Stored data
=== Begin Enclosure ===

-- ==== Sys2Proof/Machine/State.lean ====
section
/-! DEFINITION. The state of the N3200. `Dev` holds everything but the byte memories and the queue of commands: every
software-visible register (`regs`, one home for each, an unlisted one at its reset value), every statistics counter
(`cnt`), and the state behind them, unit by unit. Sparse tables list what differs from the reset value. -/
namespace Sys2Proof.Machine

/-- What the part sends out, newest first in `Dev.out`: the model's record of it. -/
inductive Emit where
  /-- The value a register read returns. -/
  | readData (v : Nat)
  /-- A memory write on PF `pf`'s link; `pasid` when made for a TF (13 R356), `ro` and `ido` its Relaxed Ordering and ID-Based Ordering bits (R357, R358). -/
  | hostWrite (pf : Nat) (pasid : Option Nat) (ro ido : Bool) (addr : Nat) (data : List Byte)
  /-- A memory read request issued on PF `pf`'s link with tag `tag`. -/
  | hostRead (pf tag : Nat) (pasid : Option Nat) (ro ido : Bool) (addr len : Nat)
  /-- A coherent line read through CXL.cache (14 R398). -/
  | cacheRead (pf addr : Nat)
  /-- An MSI-X message of PF `pf`, vector `vec` (13 R361), with its ID-Based Ordering bit (R357). -/
  | msix (pf vec : Nat) (ido : Bool)
  /-- A TF's message from the message store on PF `pf`'s link (14 R400): the TF, its PASID (13 R356), the ID-Based Ordering bit, address and data. -/
  | tfMsg (pf tf pasid : Nat) (ido : Bool) (addr data : Nat)
  /-- An interrupt source delivered to Ulyar (13 R360). -/
  | ulyarIrq (source : Nat)
  /-- The frame a port transmits, its padding included, its FCS not. -/
  | frameTx (port : Nat) (data : List Byte)
  /-- What a port in far-end loopback sends back to the module (04 R96). -/
  | loopBack (port : Nat) (data : List Byte)
  /-- A frame handed to Ulyar: from a firmware exception queue (05 R119) or the RGMII port (17 R466). -/
  | ulyarFrame (data : List Byte)
  /-- A PLDM event for a fault source (18 R487, R488). -/
  | pldmEvent (id : Nat)
  /-- A write of the VDD_CMP regulator's set point in mV over AVSBus (20 R506). -/
  | avsWrite (mv : Nat)
  /-- The level of an output pin, by name. -/
  | pin (name : String) (high : Bool)
  /-- An answer to a configuration request: its data, or retry status (13 R345). -/
  | cfgData (v : Nat)
  | cfgRetry
  /-- An AER report on PF `pf`'s link. -/
  | aer (pf : Nat) (what : String)
  /-- The answer to a CXL.mem read, and whether it is marked poisoned (15 R412, R424). -/
  | cxlData (pf : Nat) (data : List Byte) (poisoned : Bool)
  /-- A response of the SPDM responder (17 R467): which, and what it carries. -/
  | spdm (name : String) (data : List Byte)
  /-- A message returned to the management controller on a channel (17 R456), or, as channel 8, in answer to an MCTP control message. -/
  | reply (chan : Nat) (data : List Byte)
  deriving DecidableEq, Repr

/-- The registers whose reset value the straps give (13 R339, R343; log entry 2: no strap set): HIF_LINK_STATUS of PF0 and PF2
shows PRESENT. -/
def resetRegs : Tab Word :=
  [((HIF_LINK_STATUS 0).addr, 0x20008), ((HIF_LINK_STATUS 2).addr, 0x20008)]

/-- The kinds of deadlines, in the order that breaks ties (02 R55). -/
inductive DueKind where
  | gate | wheel | lease | wake | epochStop
  deriving DecidableEq, Repr

/-- A deadline that a tick found due: its time in ns, its kind, and the number of the thing it belongs to. -/
structure Due where
  t : Nat
  kind : DueKind
  id : Nat
  deriving DecidableEq, Repr

/-- A command of NTU_CMD.OP that waits for the next tick (02 R49), with the signed adjustment in 2^-32 ns it was given. -/
inductive NtuOp where
  | step (adj : Int)
  | slew (adj : Int)
  | abandon
  deriving DecidableEq, Repr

=== End Enclosure ===

> _What you need to do_:
Across the records above, show each line containing the word "tick".

> _Answer space_:
/-- A deadline that a tick found due: its time in ns, its kind, and the number of the thing it belongs to. -/
/-- A command of NTU_CMD.OP that waits for the next tick (02 R49), with the signed adjustment in 2^-32 ns it was given. -/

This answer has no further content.